What is happening is that every level of government is experiencing absolutely brutal loss of tax revenue from every source imaginable. The state of Georgia has announced 20 consecutive months of ever-expanding declining revenue: projecting revenue shortfalls 7%, 11%, and 21% for last year, this year, and next. It would be worse if not for the artificial relief due to Stimulus payments that keep paychecks coming to government employees even as tax revenue evaporates. Local governments are in even worse shape than state governments since they are unable to mitigate losses over a larger, economically diverse geography. The fact is, these chickens are going to come home to roost sooner rather than later.

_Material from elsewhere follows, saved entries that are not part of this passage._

-- ==== Sys2Proof/Machine/Program.lean ====
section
/-! DEFINITION. Writing weights (R77 to R109): rows and planes, residuals and the corrections derived from them, column remaps, loads,
erases, and the commands STAGE, LOAD, ABORT and ERASE. -/

namespace Sys2Proof.Machine

/-! ## Who holds what -/

/-- The address in bundles of a physical array. -/
def logicalArray (s : State) (array : Nat) : Option Nat :=
  (posServed s (coreOf array)).map fun p => mkCore (clusterOf array) p + array % 65536

/-- The canvas and the bundle that own a plane of a physical array. -/
def ownerOf (s : State) (array plane : Nat) : Option (Nat × Bundle) :=
  match logicalArray s array with
  | some a => (List.range 4).findSome? fun c => match (cnvOf s c).bundle with
    | some b => if (imageAt b a plane).isSome then some (c, b) else none
    | none => none
  | none => none

/-- The cores that hold a position's weights: the one that serves it, and an audit copy of it. -/
def holders (s : State) (cl pos : Nat) : List Nat := (coresOf cl).filter fun c => posServed s c == some pos

/-- The physical planes of an image. -/
def imagePlanes (s : State) (m : PlaneImage) : List Nat :=
  (holders s (clusterOf m.array) (coreNo m.array)).map fun c => planeKey (c + m.array % 65536) m.plane

/-- The cores that a bundle's planes lie on, in the order of its images. -/
def bundleCores (s : State) (b : Bundle) : List Nat :=
  (b.images.filterMap fun m => homeCore s (clusterOf m.array) (coreNo m.array)).dedup

/-- Engines that a bundle's planes lie in, by address in bundles. -/
def bundleEngines (b : Bundle) : List Nat := (b.images.map fun m => engineOf m.array).dedup

/-- Two bundles have planes in one engine. -/
def sharesEngine (b o : Bundle) : Bool := o.images.any fun m => (bundleEngines b).contains (engineOf m.array)

/-- Other canvases with a plane in an engine that a bundle writes (R93). -/
def neighboursOf (s : State) (c : Nat) (b : Bundle) : List Nat :=
  (List.range 4).filter fun d => d != c && match (cnvOf s d).bundle with | some o => sharesEngine b o | none => false

/-- The canvas record holds every section of the bundle but the weight images; of these it keeps the placement, the settings and the CRC (R100). -/
def recordOf (b : Bundle) : Bundle := { b with images := b.images.map fun m => { m with bytes := [] } }

/-! ## When the module writes (R78, R91 to R93, R95, R476) -/

/-- The module writes in STARTING and ACTIVE, unless a hold or a power warning stops it. -/
def mayWrite (s : State) : Bool := (s.pwr.state == 1 || s.pwr.state == 2) && !holding s

/-- No plane of a core is to be written any more. -/
def coreDone (s : State) (core : Nat) : Bool :=
  (s.kv.master.filter fun e => coreOf e.1 == core).all fun e => tget false s.arr.written e.1

/-- Planes of a bundle on a core, in address order, for each of its engines (R90). -/
def enginePlanes (s : State) (b : Bundle) (core : Nat) : List (List Nat) :=
  let l := (b.images.filterMap (homePlane s)).filter fun pk => coreOf pk == core
  (List.range 16).map fun e => orderBy (fun x y => decide (x < y)) (l.filter fun pk => engineNo pk == e)

/-- The plane count of a core: that of its busiest engine, since its engines write together. -/
def coreLoad (s : State) (b : Bundle) (core : Nat) : Nat := maxOf ((enginePlanes s b core).map (·.length))

/-- The wave length: the plane count of the busiest array-die core (R92). -/
def waveLen (s : State) (b : Bundle) : Nat :=
  maxOf (((bundleCores s b).filter fun c => decide (dieOf c < 24)).map (coreLoad s b))

/-- A core that holds more planes than the wave length writes in both waves. -/
def isLarge (s : State) (b : Bundle) (core : Nat) : Bool := decide (waveLen s b < coreLoad s b core)

/-- The cores of a load in the order in which waves take them: those that write in both waves first (log entry 62). -/
def waveOrder (s : State) (b : Bundle) : List Nat :=
  (bundleCores s b).filter (isLarge s b) ++ (bundleCores s b).filter fun c => !isLarge s b c

/-- The planes of a core that belong to the waves up to the present one: half of each engine's for a core that writes in both waves. -/
def wavePlanes (s : State) (first : Bool) (b : Bundle) (core : Nat) : List Nat :=
  (enginePlanes s b core).flatMap fun l => if first && isLarge s b core then l.take ((l.length + 1) / 2) else l

/-- The cores that a load's waves have taken so far. -/
def takenCores (s : State) (c : Nat) (b : Bundle) : List Nat := (waveOrder s b).take (cnvOf s c).waveCores

/-- A load keeps a plane from being written: it waits for its wave, or the load is being aborted and the plane would begin (R95). -/
def loadBlocks (s : State) (array plane : Nat) : Bool :=
  let pk := planeKey array plane
  match ownerOf s array plane with
  | some (c, b) =>
    let v := cnvOf s c
    2 ≤ v.loadPh && (roleOf s (coreOf array)).2 == 0 &&
      (!((takenCores s c b).contains (coreOf array) && (wavePlanes s (v.loadPh == 2) b (coreOf array)).contains pk)
        || (v.aborting.isSome && !inPass (tget RowProg.init s.arr.rows pk)))
  | none => false

/-- An audit copy begins no plane once AUDIT_EN is clear, or while a fence of its cluster is due (R411, R564). -/
def auditBlocks (s : State) (array plane : Nat) : Bool :=
  (roleOf s (coreOf array)).2 == 2 && !inPass (tget RowProg.init s.arr.rows (planeKey array plane))
    && (!s.hist.auditEn || s.hist.fences.any fun f => f.ph == 0 && clusterOf f.core == clusterOf array)

/-- Another plane of the engine is in the middle of a pass: its one pump writes one plane after another (R78, R90). -/
def engineBusy (s : State) (array plane : Nat) : Bool :=
  s.arr.rows.any fun e => e.1 != planeKey array plane && engineOf e.1 == engineOf array && inPass e.2

/-- Cores that write now. -/
def writingCores (s : State) : List Nat := ((s.arr.rows.filter fun e => inPass e.2).map fun e => coreOf e.1).dedup

/-- Cores that a wave may write (R91): 6,144, less in proportion when L leaves under 600 W above serving power, rounded down (log entry 62). -/
def waveLimit (s : State) : Nat :=
  let serving := s.pwr.pin - s.pwr.pump
  let room := s.pwr.lim * 10 - serving
  if 600 ≤ room then 6144 else 6144 * room / 600

/-- Cores of a load's present wave that are not done. -/
def loadCores (s : State) (c : Nat) : List Nat :=
  match (cnvOf s c).bundle with
  | some b => if 2 ≤ (cnvOf s c).loadPh then (takenCores s c b).filter fun k => !coreDone s k else []
  | none => []

/-- Cores that write beside the load of a canvas: those of other loads' waves, and spares, audit copies and reprogrammed cores. -/
def otherWriters (s : State) (c : Nat) : Nat :=
  let mine := loadCores s c
  let others := (((List.range 4).filter (· != c)).flatMap (loadCores s)).dedup
  others.length + ((writingCores s).filter fun k => !mine.contains k && !others.contains k).length

/-- Fences whose spare has not begun to write: they take the pump budget first (R415). -/
def waitingSpares (s : State) : Nat :=
  (s.hist.fences.filter fun f => f.ph == 1 && !coreInPass s f.spare && !coreDone s f.spare).length

/-- The pumps' budget lets a core write (R91): it writes already, or one more core is within the limit, that of the wave for a core of a load. -/
def pumpFree (s : State) (core : Nat) : Bool :=
  let spare := s.hist.fences.any fun f => f.ph == 1 && f.spare == core
  let loading := (List.range 4).any fun c => (loadCores s c).contains core
  coreInPass s core ||
    decide ((writingCores s).length + (if spare then 0 else waitingSpares s) < if loading || spare then 6144 else waveLimit s)

/-- A plane may be written now (R78, R91 to R93, R95, R298). -/
def mayProgram (s : State) (array plane : Nat) : Bool :=
  toWrite s array plane && !(s.kv.lostImg.any (·.2 == planeKey array plane)) && mayWrite s && !loadBlocks s array plane && !auditBlocks s array plane && !barred s (coreOf array)
    && !engineBusy s array plane && pumpFree s (coreOf array)

/-! ## Targets and rows (R36, R78 to R81) -/

/-- The logical column that a physical column stands for: its own, or the one a spare has replaced; none for a swatch column, an unused
spare, and a column left to a spare. -/
def logicalCol (s : State) (array col : Nat) : Option Nat :=
  let r := tget [] s.arr.remap array
  let p := if col < 64 then (if r.contains col then none else some col) else if 68 ≤ col then r[col - 68]? else none
  match p with
  | some q => if q < 64 then findIx (· == q) (colPerm s array) 0 else none
  | none => none

/-- The weight that a physical cell of a plane is to hold: the scrambled image, or the fixed weight of a swatch column (R60, R71, R74). -/
def targetOf (s : State) (m : PlaneImage) (array row col : Nat) : Option Int :=
  let pk := planeKey array m.plane
  if 64 ≤ col ∧ col < 68 then some (swatchWeight col row)
  else match logicalCol s array col with
    | some j =>
      let w := nibble m ((findIx (· == row) (rowPerm s pk) 0).getD row) j
      some (if flipOf s pk j then -w else w)
    | none => none

/-- The columns of a pass (R78, R85). -/
def passCols (s : State) (m : PlaneImage) (r : RowProg) (array : Nat) : List Nat :=
  (List.range 72).filter fun col => (targetOf s m array 0 col).isSome && (r.only.isEmpty || r.only.contains col)

/-- A device passes verify (R80): within 0.10 µS of its level above the level-0 conductance; in 0.01 µS. -/
def devicePass (g0 level g : Nat) : Bool := decide (g ≤ g0 + 100 * level + 10) && decide (g0 + 100 * level ≤ g + 10)

/-- Both devices of a cell pass, in one and the same verify read (R80; log entry 62). -/
def cellPass (g0 : Nat) (w : Int) (g : Nat × Nat) : Bool :=
  devicePass g0 w.toNat g.1 && devicePass g0 (-w).toNat g.2

/-- Difference of a cell's devices from its weight, in 0.01 weight units (R81). -/
def devOf (w : Int) (g : Nat × Nat) : Int := (g.1 : Int) - (g.2 : Int) - 100 * w

/-- The residual as recorded, free of the scramble's sign: 1/64 weight units, nearest, ties away from zero, in 8 bits. -/
def residualOf (flip : Bool) (w : Int) (g : Nat × Nat) : Int :=
  max (-128) (min 127 (rndAway (64 * (if flip then -devOf w g else devOf w g)) 100))

/-- A cell that has failed at the end of its row. -/
def cellFails (passed : Bool) (w : Int) (g : Nat × Nat) : Bool := !passed && decide (45 < (devOf w g).natAbs)

/-- The weight that a failed cell is nearest to. -/
def nearestWeight (g : Nat × Nat) : Int := max (-7) (min 7 (rndAway ((g.1 : Int) - (g.2 : Int)) 100))

/-- One cell at the end of its row: its weight, and its residual by logical row and column, free of the scramble's sign. -/
def endCell (m : PlaneImage) (array : Nat) (r : RowProg) (s : State) (col : Nat) : State :=
  match targetOf s m array r.row col with
  | none => s
  | some w =>
    let pk := planeKey array m.plane
    let g := tget (0, 0) r.reads col
    let v := if cellFails (r.passed.contains col) w g then nearestWeight g else w
    let s1 := { s with arr := { s.arr with cells := tput 0 s.arr.cells (cellKey pk r.row col) v } }
    match logicalCol s array col with
    | some j =>
      let i := (findIx (· == r.row) (rowPerm s pk) 0).getD r.row
      { s1 with glz := { s1.glz with resid := tput 0 s1.glz.resid (cellKey pk i j) (residualOf (flipOf s pk j) w g) } }
    | none => s1

/-- A row after one more iteration with its verify read. -/
def rowAfter (s : State) (m : PlaneImage) (array : Nat) (r : RowProg) (read : List (Nat × Nat × Nat)) : RowProg :=
  let g0 := if r.row = 0 ∧ r.iters = 0 then (match read.find? (·.1 == 72) with | some e => e.2.1 | none => r.g0) else r.g0
  let cols := passCols s m r array
  let reads := (read.filter fun e => cols.contains e.1).foldl (fun t e => tput (0, 0) t e.1 e.2) r.reads
  let passed := cols.filter fun c => r.passed.contains c ||
    ((read.any fun e => e.1 == c) && match targetOf s m array r.row c with | some w => cellPass g0 w (tget (0, 0) reads c) | none => false)
  let done := decide (24 ≤ r.iters + 1) || cols.all passed.contains
  let bad := if done then cols.filter fun c => match targetOf s m array r.row c with
    | some w => cellFails (passed.contains c) w (tget (0, 0) reads c)
    | none => false else []
  { r with iters := r.iters + 1, g0 := g0, reads := reads, passed := passed, done := done, failed := (r.failed ++ bad).dedup }

/-- The row that an iteration works on: the next one when the last has ended. -/
def nextRow (r : RowProg) : RowProg := if r.done then { r with row := r.row + 1, iters := 0, done := false, passed := [], reads := [] } else r

/-- PROGRAM_ITERATION: one iteration of the row in turn. -/
def programRow (array plane row : Nat) (read : List (Nat × Nat × Nat)) (s : State) : State :=
  let pk := planeKey array plane
  let r := nextRow (tget RowProg.init s.arr.rows pk)
  match tget none s.kv.master pk with
  | none => s
  | some m =>
    if !mayProgram s array plane || row ≠ r.row || 64 ≤ row then s
    else
      let r1 := rowAfter s m array r read
      let s1 := { s with arr := { s.arr with
        rows := tput RowProg.init s.arr.rows pk r1
        incomplete := if row = 0 then s.arr.incomplete.filter (· != pk) else s.arr.incomplete } }
      if r1.done then (passCols s m r1 array).foldl (endCell m array r1) s1 else s1
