/-- The decision on a SUBMIT (R329). -/
def submitDecide (late : Bool) (h : Hdr) (b : SubmitBody) (s : State) : State :=
  let n := cmdPtn s h
  let p := ptnOf s n
  let ok := bodyOk b 0 && decide (b.prio < 4) && decide (p.prioMin ≤ b.prio) && decide (b.tint < 16)
  match refuse s n ok (b.nprompt + b.maxnew) b.noa8 b.ctl with
  | some (st, arg) => answer late h st arg h.handle s
  | none =>
    match declared s p.canvas, freeIndex s with
    | some d, some ix =>
      let e := newEntry s h n b d
      if b.tbound && tintCurrent s n b.tint == 0 then answer late h 7 0 h.handle s
      else if p.entryMax ≤ entryUsed s n || !(decide (nearUsed s n + e.resv ≤ p.nearQ)) then answer late h 6 0 h.handle s
      else admitEntry late h ix p.canvas none (setPresence ix (takeEntry ix e s))
    | _, _ => answer late h 6 0 h.handle s

/-! ## CONTINUE (R348) -/

/-- The tint version that an entry is bound to is gone (R340). -/
def tintGone (s : State) (e : Entry) : Bool :=
  e.tbound && !((tintSlot s e.ptn e.tint).live.any fun v => v.ver == e.tver && !v.gone)

/-- What a waiting CONTINUE may have to put back. -/
def savedOf (e : Entry) : Saved :=
  { st := e.st, len := e.toks.length, maxnew := e.maxnew, gend := e.gend, delivered := e.delivered, deadline := e.deadline,
    admUs := e.admUs, ctl := e.ctl, keep := e.keep, noa8 := e.noa8, endrule := e.endrule, cq := e.cq, ses := e.ses, fin := e.fin,
    resv := e.resv, bound := e.bound, ttl := e.ttl, maskArea := e.maskArea, maskBase := e.maskBase }

/-- The entry with a CONTINUE's tokens, limits and controls; the seed, the tint and the priority stay. -/
def continued (s : State) (h : Hdr) (b : SubmitBody) (d : Bundle) (e : Entry) : Entry :=
  let len := e.toks.length + b.nprompt
  { e with
    toks := e.toks ++ b.prompt, maxnew := b.maxnew, gend := 0, delivered := 0, deadline := b.deadline, admUs := s.clk.us
    ctl := { b.ctl with seed := e.ctl.seed }, keep := b.keep, noa8 := b.noa8, endrule := b.endrule, cq := b.cq, ses := h.ses
    fin := none, resv := resvFor d (len + b.maxnew) e.kvfmt, bound := len + b.maxnew, ttl := if b.ttl = 0 then 600 else b.ttl
    maskArea := if b.mask then b.maskArea else [], maskBase := e.toks.length, lastAct := s.clk.us, next := [] }

/-- The decision on a CONTINUE. -/
def continueDecide (late : Bool) (h : Hdr) (b : SubmitBody) (s : State) : State :=
  let n := cmdPtn s h
  match handleEntry s h with
  | none =>
    match refuse s n true 0 false Ctl.init with
    | some (9, _) => answer late h 9 0 h.handle s
    | some (5, a) => answer late h 5 a h.handle s
    | _ => answer late h 8 0 h.handle s
  | some ix =>
    let e := entryOf s ix
    let kept := (e.st == .idle || e.st == .paused) && !e.pendDiscard && e.waitHdr.isNone
    match refuse s n (bodyOk b e.toks.length && kept) (e.toks.length + b.nprompt + b.maxnew) b.noa8 b.ctl with
    | some (st, arg) => answer late h st arg h.handle s
    | none =>
      match declared s e.canvas with
      | none => answer late h 8 0 h.handle s
      | some d =>
        let need := resvFor d (e.toks.length + b.nprompt + b.maxnew) e.kvfmt
        if tintGone s e then answer late h 7 0 h.handle (modEntry ix (fun x => { x with pendDiscard := true }) s)
        else if !resvFits s n ix need then answer late h 6 0 h.handle s
        else
          let s1 := setPresence ix (modEntry ix (continued s h b d) s)
          let now := admitting s e.canvas
          let s2 := modEntry ix (fun x =>
            { x with st := if e.st = .idle then (if now then .prefill else .queued) else .paused
                     pendResume := x.pendResume || (now && e.st == .paused), cont := now && e.st == .paused }) s1
          admitEntry late h ix e.canvas (some (savedOf e)) s2

/-! ## Commands that wait for an export (R352) -/

/-- The entry that a command's handle names, while it is being exported. -/
def exportOf (s : State) (h : Hdr) : Option Nat := (handleEntry s h).filter fun ix => (entryOf s ix).exporting

/-- A RESUME, or a CONTINUE with its body, that waits until an export of its conversation ends. -/
def holdForExport (ix : Nat) (h : Hdr) (b : Option SubmitBody) (s : State) : State :=
  modEntry ix (fun x => { x with exWait := x.exWait ++ [(h, b)] }) s

/-- CONTINUE: one of a conversation that is being exported waits, as a RESUME does (log entry 101). -/
def continueCmd (late : Bool) (h : Hdr) (b : SubmitBody) (s : State) : State :=
  match exportOf s h with
  | some ix => holdForExport ix h (some b) (if late then s else leaveOut h s)
  | none => continueDecide late h b s

/-! ## SUBMIT, CONTINUE and PROMPT as messages (R393) -/

/-- A body whose further parts follow in PROMPT messages is kept until the last. -/
def openParts (h : Hdr) (cont : Bool) (b : SubmitBody) (s : State) : State :=
  leaveOut h (modPtn (cmdPtn s h) (fun p =>
    { p with parts := tput none p.parts h.queue (some { h := h, cont := cont, b := b, us := s.clk.us }) }) s)

def execSubmit (h : Hdr) (b : SubmitBody) (s : State) : Out :=
  hostCmd .partition h true (fun t => if b.part then openParts h false b t else submitDecide false h b t) s

def execContinue (h : Hdr) (b : SubmitBody) (s : State) : Out :=
  hostCmd .partition h true (fun t => if b.part then openParts h true b t else continueCmd false h b t) s

/-- A PROMPT joins the open command of its queue; the last one lets the command be decided. -/
def promptOp (h : Hdr) (words : List Nat) (bytes : List Byte) (last : Bool) (s : State) : State :=
  let n := cmdPtn s h
  match tget none (ptnOf s n).parts h.queue with
  | none => reply h 8 s
  | some p =>
    let b := { p.b with prompt := p.b.prompt ++ words, maskArea := p.b.maskArea ++ bytes }
    if last || (decide (b.nprompt ≤ b.prompt.length) && decide (b.masklen ≤ b.maskArea.length)) then
      let s1 := modPtn n (fun q => { q with parts := tput none q.parts h.queue none }) s
      if p.cont then continueCmd true p.h b s1 else submitDecide true p.h b s1
    else modPtn n (fun q => { q with parts := tput none q.parts h.queue (some { p with b := b, us := s.clk.us }) }) s

def execPrompt (h : Hdr) (words : List Nat) (maskBytes : List Byte) (last : Bool) (s : State) : Out :=
  okIf (hdrOk h) (hostBody .partition h none true false (promptOp h words maskBytes last) s)

/-- COMMAND_PART_TIMEOUT: more than 1 s between parts. -/
def execCommandPartTimeout (ptn queue : Nat) (s : State) : Out :=
  okIf (decide (ptn < 12) && decide (queue < 4))
    (match tget none (ptnOf s ptn).parts queue with
      | some p => if p.us + 1000000 ≤ s.clk.us then breakParts ptn queue s else s
      | none => s)
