-- ==== Sys2Proof/Machine/Dispatch.lean ====
section
/-! DEFINITION. The command table: one arm for each constructor of `Instr`, calling its meaning. -/

namespace Sys2Proof.Machine
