/-- PWR_EN_ASSERT, POWER_GOOD, RESET_N_ASSERT, RESET_N_RELEASE, SECURITY_BOOT and SELF_TEST (R423, R449, R451, R452, R500, R523, R533, R535, R536,
R538, R542): a start counts a power cycle; rails and the release of reset bring it on; RESET_N puts every register to its reset value and keeps what
survives; the boot ends in the next row, in safe state or in ROM recovery. Where the manual is silent it states the model's choices of log entries 1,
16, 17, 75. -/
def Obligations.PowerUpAndReset : Prop :=
  ∀ (s : State),
  (s.brd.pwrEn = true → exec .pwrEnAssert s = .next s) ∧
  (s.brd.pwrEn = false → ∃ t, exec .pwrEnAssert s = .next t ∧ changesOnly [.clk, .pwr, .brd, .dev] s t ∧ t.brd.pwrEn = true ∧ t.brd.pwrEnUs = s.clk.us ∧
    (s.pwr.off = false → (s.pwr.state = 0 ∨ s.pwr.state = 5) → s.pwr.needEdge = false →
      t.pwr.state = 1 ∧ t.clk.cycles = satAdd 32 s.clk.cycles 1 ∧ t.dev.row = 0) ∧
    ((s.pwr.off = true ∨ s.pwr.needEdge = true ∨ (s.pwr.state ≠ 0 ∧ s.pwr.state ≠ 5)) → t.pwr = s.pwr ∧ t.clk = s.clk ∧ t.dev = s.dev)) ∧
  (∀ ok, (s.pwr.state ≠ 1 ∨ s.dev.row ≠ 0 ∨ s.pwr.off = true) → exec (.powerGood ok) s = .next s) ∧
  (s.pwr.state = 1 → s.dev.row = 0 → s.pwr.off = false → exec (.powerGood true) s = .next { s with dev := { s.dev with row := 1, railsOk := true } } ∧
    ∃ t, exec (.powerGood false) s = .next t ∧ t.pwr.state = 0 ∧ bitOf t.pwr.events 8 = true ∧ t.dev = s.dev) ∧
  (∀ straps, straps < 8 → ∃ t, exec (.resetNRelease straps) s = .next t ∧ t.brd = { s.brd with resetN := true, straps := straps } ∧
    changesOnly [.brd, .dev] s t ∧
    t.dev = (if s.pwr.state = 1 ∧ s.dev.row = 1 ∧ s.pwr.off = false ∧ warned s = false then { s.dev with row := 2 } else s.dev)) ∧
  (running_ s = false → exec (.resetNAssert true) s = .next { s with brd := { s.brd with resetN := false } }) ∧
  (running_ s = true → ∃ t, exec (.resetNAssert true) s = .next t ∧ t.brd.resetN = false ∧ t.pwr.state = 1 ∧
    t.dev.row = (if s.dev.railsOk then 1 else 0) ∧ t.core = State.reset.core ∧ t.sch = State.reset.sch ∧ t.net = State.reset.net ∧ t.arr.cells = s.arr.cells ∧
    t.seq.tables = s.seq.tables ∧ t.seq.seqs = [] ∧ t.sec.fw = s.sec.fw ∧ t.sec.claimed = s.sec.claimed ∧ t.hist.copyA = s.hist.copyA ∧
    t.hist.copyB = s.hist.copyB ∧ t.evr.recs = s.evr.fRecs ∧ t.clk = s.clk ∧ (4 ≤ s.dev.row → t.kv.near = s.kv.near ∧ t.kv.master = s.kv.master)) ∧
  (exec (.resetNAssert false) s = .next { s with free := s.free + 1 } ∨
    exec (.resetNAssert false) s = exec (.resetNAssert true) { s with free := s.free + 1 }) ∧
  (∀ f, f.badKeys.all (fun n => decide (n < 12)) = true →
    ((s.dev.row ≠ 2 ∨ running_ s = false ∨ warned s = true) → exec (.securityBoot f) s = .next s) ∧
    (s.dev.row = 2 → running_ s = true → warned s = false → ∃ t, exec (.securityBoot f) s = .next t ∧ t.sec.boots = satAdd 32 s.sec.boots 1 ∧
      (f.puf = false → t.sec.safe = true ∧ t.sec.cause = 1 ∧ t.dev.row = 3) ∧
      (f.puf = true → f.secA = false → f.secB = false → t.sec.romRec = true ∧ t.dev.row = 2) ∧
      (f.puf = true → f.secA = true → (fwOf s 1).actB = false → (fwOf s 1).a.valid = true → (fwOf s 1).floor ≤ (fwOf s 1).a.svn →
        (bitOf s.brd.straps 2 = true → t.sec.safe = true ∧ t.sec.cause = 5 ∧ t.sec.recovery = true ∧ t.dev.row = 3) ∧
        (bitOf s.brd.straps 2 = false → f.cfgSig = false ∨ (f.cfgA = false ∧ f.cfgB = false) → t.sec.safe = true ∧ t.sec.cause = 3) ∧
        (bitOf s.brd.straps 2 = false → f.cfgSig = true → f.cfgA = true → f.cfgB = true → f.cfgSeqA = f.cfgSeqB → f.cfgSame = false →
          t.sec.safe = true ∧ t.sec.cause = 4 ∧ t.sec.cfgConf = true) ∧
        (bitOf s.brd.straps 2 = false → f.cfgSig = true → f.cfgA = true → f.cfgB = true → f.cfgSeqA = f.cfgSeqB → f.cfgSame = true →
          (∀ cls, 2 ≤ cls → cls ≤ 4 → nth false f.otherA (cls - 2) = true ∧ (fwOf s cls).actB = false ∧ (fwOf s cls).a.valid = true ∧
            (fwOf s cls).floor ≤ (fwOf s cls).a.svn) →
          (f.keysOk = false → t.sec.safe = true ∧ t.sec.cause = 1) ∧
          (f.keysOk = true → t.dev.row = 3 ∧ t.sec.safe = s.sec.safe ∧ t.sec.fw = s.sec.fw))))) ∧
  (∀ fails kept regionOk, fails.all testFailOk = true →
    (s.dev.row ≠ 3 ∨ advances s = false → exec (.selfTest fails kept regionOk) s = .next s) ∧
    (s.pwr.tshutAo = true → (∀ ch v, hottest s = some (ch, v) → 380 ≤ v) → exec (.selfTest fails kept regionOk) s = .next s) ∧
    (s.dev.row = 3 → advances s = true → s.pwr.tshutAo = false → ∃ t, exec (.selfTest fails kept regionOk) s = .next t ∧
      t.dev.row = (if (unchecked t).isEmpty then 5 else 4) ∧ t.kv.farKept = (kept && s.kv.farKept) ∧
      ((unchecked t).isEmpty = true → ∀ cl ∈ allClusters, bitOf (calOf t cl).due 1 = true)))
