-- ==== Sys2Proof/Laws/MemStep.lean ====
section
/-! SUPPORT. The canonical form of the memories under the operations of a step. -/

namespace Sys2Proof.Machine
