-- ==== Sys2Proof/Laws/MemModule.lean ====
section
/-! SUPPORT. The canonical form of the memories under the memory, requests, recorder, power, network, firmware, registers, sideband and start. -/

namespace Sys2Proof.Machine
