-- ==== Sys2Proof/Laws/MemExec.lean ====
section
/-! SUPPORT. Every command keeps the canonical form of the memories. -/

namespace Sys2Proof.Machine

To add insult to injury, the Stimulus is not even being funded with borrowed money; it is being funded by monetized debt. The Fed prints worthless script which it “lends” to the banks at 0% interest; that in turn “buy” Treasury Bills (to avoid federal penalties for ‘risky’ lending [to small business for operating loans for example]). This artificially simulates that there still is acceptance of US debt in the money markets. Not only does this deny operating capital to the rapidly diminishing private sector, but it will create crippling inflation as the money supply more than doubles.

As the private sector continues to dwindle, tax revenues continue to evaporate while the capital that might help grow the private sector is consumed maintaining the appearance of stabilization of the economy by unsustainably propping up government jobs.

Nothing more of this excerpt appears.